In all probability you must have seen this. An Indian scientist is explaining to a group of Indian visitors what seems like a visitor’s gallery in NASA about the most ambitious project of NASA – “JUNO” a spacecraft to discover Jupiter’s secrets. At the end of his brief, he asks the group if there are any questions. Up goes a hand and the man asks nonchalantly “Kitna Deti Hai” (How much does it give – mileage?) The scene cuts to the scientist who is flabbergasted by the question. The commercial closes with a voiceover which says “For a country obsessed with mileage Maruti Suzuki makes India’s most efficient cars”. This is one in the series of ads being aired by Maruti with the same theme to drive home the point concerning the obsession of Indians with mileage when they look to buy cars. Here’s the link to that commercial.
The scientist who is shown as an Indian should not be so astounded after all. Because an average Indian consumer who apart from looking at the price of a product is programmed right from his childhood to also look at its running cost over a period of time while buying any product. Hence this obsession with mileage as far as car is concerned and may be a space craft when he decides to buy one. The importance of the “cost of using” a product (let’s call it ‘running cost’ to keep it simple) is not limited to cars alone.
Till I was in school, I was using a fountain pen in which the ink can be refilled and used for a long while. I ‘graduated’ from using a fountain pen to a ball point pen ‘when I left college’. This can be used for eternity by just replacing the “Refill” once the ink is over.
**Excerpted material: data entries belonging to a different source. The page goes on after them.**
/-- Loss of TREF moves the module to its oscillator (REF_SRC 1), sets TREF_LOST and records SEV1; its return moves
it back; loss of both references sets COARSE and NO_REF and records SEV5 TIM_COARSE, and a qualified reference
clears both, after which circuit changes that waited for one go on. PERST_N high starts the port; a configuration
write to a ready port is kept and read back, a request to a port that is not configured is answered with retry.
BYPASS and IDCODE always work; EXTEST and INTEST put the shifted boundary register out in TEST mode under a debug
unlock and act as BYPASS otherwise, and any other instruction needs the unlock. (R71, R76, R77, R78, R111, R595,
R657, spec/01_module_and_pins.md.) -/
def Obligations.ReferenceAndPinRows : Prop :=
    (∀ (s : State), s.blk.trefOk = true → s.blk.oscOk = true →
      ∃ t, exec .trefLost s = .next t ∧ t.blk.trefOk = false ∧ t.rd F.ID_PWR_STATE.REF_SRC = 1 ∧ t.alertBit
        aTREF_LOST = true ∧ t.mem = s.mem ∧ Recorded s t evTrefLost 1 0 0) ∧
    (∀ (s : State), (s.blk.trefOk = false ∨ s.blk.oscOk = false) →
      exec .trefLost s = .next { s with blk.trefOk := false }) ∧
    (∀ (s : State), s.blk.noRef = false →
      ∃ t, exec .trefRestored s = .next t ∧ t.blk.trefOk = true ∧ t.rd F.ID_PWR_STATE.REF_SRC = 0 ∧ t.mem = s.mem ∧
        t.out = s.out) ∧
    (∀ (s : State), s.blk.noRef = false →
      ∃ t, exec .referencesLost s = .next t ∧ t.blk.noRef = true ∧ t.rd F.TIM_STATUS.COARSE = 1 ∧ t.rd
        F.PTH_STATUS.NO_REF = 1 ∧ t.mem = s.mem ∧ Recorded s t evTimCoarse 5 0 0) ∧
    (∀ (s : State), s.blk.noRef = true →
      ∃ t : State, exec (.referenceQualified true) s = .next t.kick ∧ t.blk.noRef = false ∧ t.blk.trefOk = true ∧
        t.rd F.ID_PWR_STATE.REF_SRC = 0 ∧ t.rd F.TIM_STATUS.COARSE = 0 ∧ t.rd F.PTH_STATUS.NO_REF = 0 ∧ t.mem =
        s.mem ∧ t.path = s.path) ∧
    (∀ (s : State), s.blk.noRef = true →
      ∃ t : State, exec (.referenceQualified false) s = .next t.kick ∧ t.blk.noRef = false ∧ t.blk.oscOk = true ∧
        t.rd F.ID_PWR_STATE.REF_SRC = 1 ∧ t.rd F.TIM_STATUS.COARSE = 0 ∧ t.rd F.PTH_STATUS.NO_REF = 0 ∧ t.mem =
        s.mem ∧ t.path = s.path) ∧
    (∀ (s : State), s.pwr.perstLow = true →
      ∃ t, exec .perstDeassert s = .next t ∧ t.pwr.perstLow = false ∧ t.pwr.perstAt = s.opMs ∧ t.ms.linkDown = false
        ∧ t.regs = s.regs ∧ t.mem = s.mem) ∧
    (∀ (s : State) (off v : Nat), s.cxlReady = true →
      ∃ t, exec (.cxlConfigRequest off true v) s = .next t ∧ kget t.pwr.cxlCfg off 0 = v % 2 ^ 32 ∧ t.out = s.out ∧
        t.regs = s.regs ∧ t.mem = s.mem) ∧
    (∀ (s : State) (off v w : Nat), s.cxlReady = true → kfind s.pwr.cxlCfg off = some w →
      ∃ t, exec (.cxlConfigRequest off false v) s = .next t ∧ t.out = s.out ++ [Output.cxlConfig w] ∧ t.pwr = s.pwr
        ∧ t.regs = s.regs ∧ t.mem = s.mem) ∧
    (∀ (s : State) (off v : Nat), s.cxlReady = true → kfind s.pwr.cxlCfg off = none →
      ∃ t w, exec (.cxlConfigRequest off false v) s = .next t ∧ t.out = s.out ++ [Output.cxlConfig w] ∧ w < 2 ^ 32 ∧
        t.pwr = s.pwr ∧ t.regs = s.regs ∧ t.mem = s.mem) ∧
    (∀ (s : State) (off v : Nat) (w : Bool), s.pwr.perstLow = false → s.cxlReady = false →
      ∃ t, exec (.cxlConfigRequest off w v) s = .next t ∧ t.out = s.out ++ [Output.cxlRetry] ∧ t.pwr = s.pwr ∧
        t.regs = s.regs ∧ t.mem = s.mem) ∧
    (∀ (s : State),
      ∃ t, exec .tapBypass s = .next t ∧ t.pwr.tap = .bypass ∧ t.out = s.out ++ [Output.tap 0 0] ∧ t.regs = s.regs ∧
        t.mem = s.mem) ∧
    (∀ (s : State),
      ∃ t, exec .tapIdcode s = .next t ∧ t.pwr.tap = .idcode ∧ t.out = s.out ++ [Output.tap 1 (Config.siRev ++
        Config.idcodeLow).toNat] ∧ t.regs = s.regs ∧ t.mem = s.mem) ∧
    (∀ (s : State) (scan : Nat), s.rd F.SEC_STATUS.DEBUG = 1 → s.rd F.RST_STATUS.MODE = mTEST →
      ∃ t, exec (.tapExtest scan) s = .next t ∧ t.pwr.tap = .extest ∧ t.pwr.boundary = scan % 2 ^ 128 ∧ t.out =
        s.out ++ [Output.tap 2 (scan % 2 ^ 128)] ∧ t.regs = s.regs ∧ t.mem = s.mem) ∧
    (∀ (s : State) (scan : Nat), (s.rd F.SEC_STATUS.DEBUG ≠ 1 ∨ s.rd F.RST_STATUS.MODE ≠ mTEST) →
      ∃ t, exec (.tapExtest scan) s = .next t ∧ t.pwr.tap = .bypass ∧ t.out = s.out ++ [Output.tap 0 0] ∧ t.regs =
        s.regs ∧ t.mem = s.mem) ∧
    (∀ (s : State) (scan : Nat), s.rd F.SEC_STATUS.DEBUG = 1 → s.rd F.RST_STATUS.MODE = mTEST →
      ∃ t, exec (.tapIntest scan) s = .next t ∧ t.pwr.tap = .intest ∧ t.pwr.boundary = scan % 2 ^ 128 ∧ t.out =
        s.out ++ [Output.tap 3 (scan % 2 ^ 128)] ∧ t.regs = s.regs ∧ t.mem = s.mem) ∧
    (∀ (s : State) (scan : Nat), (s.rd F.SEC_STATUS.DEBUG ≠ 1 ∨ s.rd F.RST_STATUS.MODE ≠ mTEST) →
      ∃ t, exec (.tapIntest scan) s = .next t ∧ t.pwr.tap = .bypass ∧ t.out = s.out ++ [Output.tap 0 0] ∧ t.regs =
        s.regs ∧ t.mem = s.mem) ∧
    (∀ (s : State) (c : Nat), s.rd F.SEC_STATUS.DEBUG = 1 →
      ∃ t, exec (.tapOtherInstruction c) s = .next t ∧ t.pwr.tap = .other c ∧ t.out = s.out ++ [Output.tap (4 + c)
        0] ∧ t.regs = s.regs ∧ t.mem = s.mem) ∧
    (∀ (s : State) (c : Nat), s.rd F.SEC_STATUS.DEBUG ≠ 1 →
      ∃ t, exec (.tapOtherInstruction c) s = .next t ∧ t.pwr.tap = .bypass ∧ t.out = s.out ++ [Output.tap 0 0] ∧
        t.regs = s.regs ∧ t.mem = s.mem)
Though the ball point pen as such costed few cents – we were told that it should NOT be ‘used and thrown” but refilled and re-used again and again.
Welcome to the “Economics of Refill”. Welcome to India.
Between “Use & Throw” and “Refill & Use”, the vote of the Indian consumer is always for the 2nd one. So you have refill solutions for almost all categories – In Fast moving consumer goods (FMCG) category you get refill sachets for dishwashing liquids, mosquito repellants, room fresheners, cleaning liquids and the like. In appliances – we are keen to know what the power consumption is because we are concerned that the electricity bill should not detonate in our face after we start using the product. Moving from consumer to business category the story is not so different.
In my own long enough experience of selling printers in India, I’ve seen that the 1st question the trade asks when you talk of a printer is “Refill hota kya”? (Is this refillable?) And if your answer is negative, you can knock off one high potential emerging market from your pursuit list. So you have the Dot Matrix printer ribbons being refilled with inked fabric, Inkjet cartridges of Inkjet printers being refilled with Inks and Toner cartridges of Laser products being refilled with Toner powder… Akin to “Kitna Deti hai” in cars is the question – “Running cost kya hai” (What is the running cost?) in the printer industry. . So much so, few years ago when we were planning to introduce a label printer which produces High quality labels which are long lasting – though the price of the printer itself was quite affordable we were continuously faced with the question of “Cost per label”!!! Here we are talking of a label printer which can produce labels of such high quality that they are dust proof, impervious, chemical resistant, heat resilient so on and so forth and the 1st question which pops up is “All that is fine. What is the Cost per label”? We had to change the narrative of the product from “Cost per label” to “labels for life” to be successful. Succeeded we did, but it took a lot of sweat. This question of “Cost per label” was not so commonly faced by the company in other markets it sold this product before. Similarly in developed economies like US and Western Europe, I understand that the toner doesn’t get refilled by cheap refill vendors. (There is an organized refurbished toner market though)
There is a common notion among foreign companies that consumers in India want cheap products (means products that cost as low as possible) and don’t care for anything else. And this notion is continuously flagellated while arriving at product as well as pricing strategies. Well this view can be off the mark by the width of the Indian Ocean. An Indian consumer while is certainly cost conscious also looks for lower running costs which includes recurring costs on usage like power consumption, consumables cost, maintenance costs, fuel costs, .. depending upon the type of product.
With this “refill psyche” in our DNA, look at the contribution we are making to a greener planet!!! “Use & Throw” generates more plastic than “Refill and Use” isn’t it?
So companies looking to script a success story in India or an emerging market are well advised to introduce products which follow the “Economics of Refill” wherever applicable.
“While on this, don’t miss to read – “Characteristics of Emerging Markets and the Opportunities They Create” by Kamini Banga and Vijay Mahajan.
Post script : In villages, you can hear the phrase “Kitna Deti Hai?” actually in reference to “cows” when they are being sold in the market – meaning how much milk does it give in a day !!! So the cow which gives a very high “milkeage” becomes a “Cash Cow”!!!